Two years after his arrest in Canada for cyber spying on US military aircraft, a Chinese businessman has been jailed by a US court for nearly four years

The US has jailed a Chinese national for nearly four years after he admitted conspiring to hack into the computer systems of major US defence contractors to steal military hardware secrets.

The 50-year-old man, Su Bin, was arrested while working in Canada in 2014 and extradited to the US to stand trial.

At the time, the US assistant attorney general for national security, John Carlin, said the case sent a strong message that stealing from the US and US companies has a significant cost.
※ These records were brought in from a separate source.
-- ==== Sys2Proof/Machine/Attention.lean ====
section
/-! DEFINITION. The fused attention pair MX_ATTN and VX_ATTN (R274-R276, R281-R294): list records, pins and page fetches, the arithmetic of a
block, scores, flushes and evictions. -/

namespace Sys2Proof.Machine

/-! ### List records (R275) -/

/-- POOL of a list record. -/
def recPool (r : List Word) : Nat := fld (wd r 0) 31 26
/-- NTOK of a list record. -/
def recNtok (r : List Word) : Nat := fld (wd r 0) 16 0
/-- PREFIX of a list record. -/
def recPrefix (r : List Word) : Nat := fld (wd r 1) 31 24
/-- BUDGET of a list record. -/
def recBudget (r : List Word) : Nat := fld (wd r 1) 23 16
/-- BASEROWS of a list record. -/
def recBase (r : List Word) : Nat := fld (wd r 1) 15 8
/-- OPEN of a list record. -/
def recOpen (r : List Word) : Nat := fld (wd r 1) 7 0
/-- VALID[j] of a list record. -/
def recValid (r : List Word) (j : Nat) : Bool := (wd2 r 2).testBit j
/-- PIN[j] of a list record. -/
def recPin (r : List Word) (j : Nat) : Bool := (wd2 r 4).testBit j
/-- PENDING[j] of a list record. -/
def recPending (r : List Word) (j : Nat) : Bool := (wd2 r 6).testBit j
/-- SCORE of page `j`. -/
def recScore (r : List Word) (j : Nat) : Word := wd r (8 + j)

/-- Whether the record's pages can be read or written (R275); `uses`: the pair has PCOUNT > 0 or FLUSH = 1. -/
def recUses (r : List Word) (uses : Bool) : Bool := uses || decide (0 < recBase r) || wd2 r 2 != 0 || wd2 r 6 != 0

/-- The fields of a record lie in their ranges and its reserved fields are 0 (R11, R275, R443). -/
def recFields (r : List Word) : Bool :=
  decide (recNtok r ≤ 16384 ∧ recPrefix r ≤ 64 ∧ recOpen r ≤ 63 ∧ (recBudget r = 0 ∨ 5 ≤ recBudget r ∧ recBudget r ≤ 64)) &&
  fld (wd r 0) 25 17 == 0 && (List.range 8).all (fun k => wd r (72 + k) == 0)

/-- A consistent list record of a context (R275). -/
def State.recOk (s : State) (ctx : Nat) (r : List Word) (uses : Bool) : Bool :=
  recFields r &&
  decide (256 * recOpen r ≤ recNtok r ∧ recNtok r ≤ 256 * recOpen r + 256 ∧ recBase r ≤ recNtok r - 256 * recOpen r) &&
  !(decide (0 < recBase r) && !(recValid r (recOpen r) && recPrefix r == recOpen r + 1)) &&
  !(recUses r uses && !(s.poolOf (recPool r) ctx))

/-! ### The blocks of a pair (R286, R289) -/

/-- MODE 1: backward. -/
def Cmd.backward (d : Cmd) : Bool := fld (d.o 1) 31 30 == 1
/-- QROWS of the MX half. -/
def Cmd.qrows (d : Cmd) : Nat := fld (d.o 1) 25 17
/-- LIST_PVA of the MX half. -/
def Cmd.listVa (d : Cmd) : Nat := va48 d.ops 3
/-- NBUF of the MX half. -/
def Cmd.nbuf (d : Cmd) : Nat := fld (d.o 1) 29 27

/-- The blocks of a pair: page, and whether it is the staging block (R289). -/
def attBlocks (d : Cmd) (r : List Word) : List (Nat × Bool) :=
  (List.range (fld (d.o 2) 23 16)).map (fun i => (fld (d.o 2) 31 24 + i, false)) ++ (if flag (d.o 1) 26 then [(recOpen r, true)] else [])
“We can and will find these criminals and bring them to justice,” he said in a statement.

Su initially faced up to 30 years in jail, according to news service Phys.org, but that was reduced to a maximum of five years and a fine of $250,000 after he agreed to enter a guilty plea in March 2016.

Su ran a Chinese aviation technology company with an office in Canada and was in the process of applying for Canadian citizenship when he was arrested.

The man, who used the aliases Stephen Su and Stephen Subin, is believed to have been working for “commercial gain” with a Chinese hacking group seeking data relating to military aircraft.

Read more about US-China cyber relations

Su admitted working with people in China between October 2008 and March 2014 to gain unauthorised access to computer networks in the US.

The targeted networks included some in California belonging to military contractor Boeing.

Su is believed to have helped the hacking group in China by advising them on what companies and files to target and translating the stolen data before emailing it to the group in China.

The stolen data included blueprints of F-35 and F-22 fighter jets and technical data relating to Boeing's C-17 military cargo plane.

A US district court judge in Los Angeles sentenced Su to 46 months in jail and fined him $10,000.

Accusations routine

The US has routinely accused hackers based in China of attacking US businesses and government agencies, while China has accused US hackers of targeting China.

In June 2013, whistleblower Edward Snowden said that the US had hacked hundreds of targets in China as part of more than 61,000 NSA hacking operations worldwide.

On 25 September 2015, US president Barack Obama and Chinese president Xi Jinping agreed that neither government would support the cyber theft of intellectual property.

One step forward, two steps back

The agreement appeared to be making progress, with reports that China had arrested a number of Chinese hackers at the request of the US. However, just one month later, the US security company CrowdStrike claimed that hackers linked to the Chinese government had attempted to hack into at least five US technology and two pharmaceutical companies.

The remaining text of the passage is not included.